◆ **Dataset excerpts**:
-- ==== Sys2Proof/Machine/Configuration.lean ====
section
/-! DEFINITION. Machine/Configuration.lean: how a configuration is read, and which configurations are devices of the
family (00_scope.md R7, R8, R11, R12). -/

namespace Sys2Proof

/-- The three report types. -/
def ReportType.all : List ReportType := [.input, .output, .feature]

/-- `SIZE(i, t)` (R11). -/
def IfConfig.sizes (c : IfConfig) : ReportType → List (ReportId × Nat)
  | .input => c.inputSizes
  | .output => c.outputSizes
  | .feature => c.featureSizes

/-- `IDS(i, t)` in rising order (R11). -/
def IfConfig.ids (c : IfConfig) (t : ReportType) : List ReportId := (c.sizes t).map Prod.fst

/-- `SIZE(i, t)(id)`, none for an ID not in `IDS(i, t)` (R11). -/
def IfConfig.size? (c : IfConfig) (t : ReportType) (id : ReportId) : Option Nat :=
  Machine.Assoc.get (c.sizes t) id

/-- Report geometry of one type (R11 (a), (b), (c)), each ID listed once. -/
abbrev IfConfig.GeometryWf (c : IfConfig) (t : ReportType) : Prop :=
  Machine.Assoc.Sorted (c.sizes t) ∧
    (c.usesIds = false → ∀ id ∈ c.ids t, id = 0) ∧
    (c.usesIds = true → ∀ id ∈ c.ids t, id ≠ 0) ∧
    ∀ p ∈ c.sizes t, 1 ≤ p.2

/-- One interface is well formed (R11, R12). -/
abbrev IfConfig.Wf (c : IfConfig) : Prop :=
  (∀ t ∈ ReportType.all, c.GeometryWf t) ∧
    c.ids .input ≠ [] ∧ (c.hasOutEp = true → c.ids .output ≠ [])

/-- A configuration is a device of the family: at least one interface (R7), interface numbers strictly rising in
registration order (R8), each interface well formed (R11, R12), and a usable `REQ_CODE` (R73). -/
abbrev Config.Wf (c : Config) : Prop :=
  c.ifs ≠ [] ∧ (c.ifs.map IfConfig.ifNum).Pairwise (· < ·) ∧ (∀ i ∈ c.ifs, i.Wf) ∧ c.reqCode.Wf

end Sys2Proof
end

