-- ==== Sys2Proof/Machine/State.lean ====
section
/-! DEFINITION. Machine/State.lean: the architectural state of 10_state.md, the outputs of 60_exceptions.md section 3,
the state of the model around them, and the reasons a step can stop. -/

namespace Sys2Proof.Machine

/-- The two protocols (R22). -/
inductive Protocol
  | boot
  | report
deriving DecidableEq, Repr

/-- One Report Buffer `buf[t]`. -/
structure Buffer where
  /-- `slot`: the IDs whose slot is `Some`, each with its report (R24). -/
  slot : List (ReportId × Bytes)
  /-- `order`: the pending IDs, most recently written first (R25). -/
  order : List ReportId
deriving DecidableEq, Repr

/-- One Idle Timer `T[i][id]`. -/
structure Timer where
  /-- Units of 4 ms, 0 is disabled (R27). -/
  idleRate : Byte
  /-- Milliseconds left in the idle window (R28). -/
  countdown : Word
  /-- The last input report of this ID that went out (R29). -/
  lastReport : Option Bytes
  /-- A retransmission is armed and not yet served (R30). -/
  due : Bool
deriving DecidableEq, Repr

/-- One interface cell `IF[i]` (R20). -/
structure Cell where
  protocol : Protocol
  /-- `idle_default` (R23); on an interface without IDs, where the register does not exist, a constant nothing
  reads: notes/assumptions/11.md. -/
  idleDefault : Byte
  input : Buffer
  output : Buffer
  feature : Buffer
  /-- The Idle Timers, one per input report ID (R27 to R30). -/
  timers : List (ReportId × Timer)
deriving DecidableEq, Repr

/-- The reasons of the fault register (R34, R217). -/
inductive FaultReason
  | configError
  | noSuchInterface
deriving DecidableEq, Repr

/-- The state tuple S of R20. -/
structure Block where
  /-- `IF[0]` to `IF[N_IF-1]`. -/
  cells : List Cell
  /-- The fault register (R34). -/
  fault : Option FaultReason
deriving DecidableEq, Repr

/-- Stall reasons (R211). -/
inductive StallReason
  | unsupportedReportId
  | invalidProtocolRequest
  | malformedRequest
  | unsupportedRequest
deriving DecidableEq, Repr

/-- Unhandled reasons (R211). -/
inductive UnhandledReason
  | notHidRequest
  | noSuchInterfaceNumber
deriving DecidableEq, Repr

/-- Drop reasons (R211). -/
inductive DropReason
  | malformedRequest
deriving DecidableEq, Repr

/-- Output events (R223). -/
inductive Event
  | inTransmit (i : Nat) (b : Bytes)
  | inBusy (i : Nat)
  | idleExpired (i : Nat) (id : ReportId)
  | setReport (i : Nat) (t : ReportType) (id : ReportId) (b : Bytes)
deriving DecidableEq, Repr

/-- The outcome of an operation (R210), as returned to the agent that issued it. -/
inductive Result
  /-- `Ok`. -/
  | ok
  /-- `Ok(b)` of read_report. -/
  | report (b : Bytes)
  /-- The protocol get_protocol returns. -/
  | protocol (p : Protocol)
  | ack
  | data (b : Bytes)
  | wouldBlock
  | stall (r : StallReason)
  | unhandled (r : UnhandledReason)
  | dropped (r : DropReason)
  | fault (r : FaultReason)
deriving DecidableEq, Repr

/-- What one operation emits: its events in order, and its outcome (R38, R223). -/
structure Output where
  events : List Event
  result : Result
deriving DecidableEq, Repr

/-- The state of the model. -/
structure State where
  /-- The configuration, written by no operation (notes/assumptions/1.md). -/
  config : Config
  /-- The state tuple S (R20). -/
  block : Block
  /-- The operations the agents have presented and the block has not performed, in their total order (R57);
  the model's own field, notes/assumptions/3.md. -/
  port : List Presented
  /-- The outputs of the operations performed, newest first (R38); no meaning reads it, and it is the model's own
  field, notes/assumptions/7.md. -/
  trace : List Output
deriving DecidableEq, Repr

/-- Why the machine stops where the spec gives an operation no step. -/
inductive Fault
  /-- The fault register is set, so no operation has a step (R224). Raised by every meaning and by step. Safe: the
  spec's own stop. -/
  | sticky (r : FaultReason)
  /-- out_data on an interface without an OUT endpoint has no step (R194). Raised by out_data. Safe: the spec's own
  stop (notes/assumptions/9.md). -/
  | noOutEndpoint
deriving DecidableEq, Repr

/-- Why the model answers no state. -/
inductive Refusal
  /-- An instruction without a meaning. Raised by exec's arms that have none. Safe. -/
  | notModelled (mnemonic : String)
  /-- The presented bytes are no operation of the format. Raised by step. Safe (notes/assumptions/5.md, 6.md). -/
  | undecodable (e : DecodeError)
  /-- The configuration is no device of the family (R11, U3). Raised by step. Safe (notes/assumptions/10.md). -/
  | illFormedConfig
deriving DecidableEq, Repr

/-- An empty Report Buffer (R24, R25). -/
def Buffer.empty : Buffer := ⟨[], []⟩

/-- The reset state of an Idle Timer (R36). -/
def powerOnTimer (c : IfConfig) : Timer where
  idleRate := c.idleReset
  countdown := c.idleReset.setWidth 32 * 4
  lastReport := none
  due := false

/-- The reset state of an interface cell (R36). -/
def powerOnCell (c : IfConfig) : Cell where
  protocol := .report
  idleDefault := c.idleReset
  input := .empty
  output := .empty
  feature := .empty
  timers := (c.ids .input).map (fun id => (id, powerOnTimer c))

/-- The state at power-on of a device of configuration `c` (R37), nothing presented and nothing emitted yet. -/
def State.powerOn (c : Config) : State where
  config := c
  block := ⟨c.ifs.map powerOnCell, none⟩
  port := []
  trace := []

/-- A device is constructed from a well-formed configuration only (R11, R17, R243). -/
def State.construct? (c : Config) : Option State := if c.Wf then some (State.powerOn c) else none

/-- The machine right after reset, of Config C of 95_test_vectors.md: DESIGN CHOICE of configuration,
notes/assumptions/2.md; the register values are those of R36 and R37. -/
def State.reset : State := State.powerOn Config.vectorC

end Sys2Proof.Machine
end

◆ **TASK BRIEF**:
Word for word, repeat the lines from the one holding "def State.construct? (c" through the last line of the entries, both included.

◆ **RESULT FOR THIS EXERCISE**:
def State.construct? (c : Config) : Option State := if c.Wf then some (State.powerOn c) else none

/-- The machine right after reset, of Config C of 95_test_vectors.md: DESIGN CHOICE of configuration,
notes/assumptions/2.md; the register values are those of R36 and R37. -/
def State.reset : State := State.powerOn Config.vectorC

end Sys2Proof.Machine
end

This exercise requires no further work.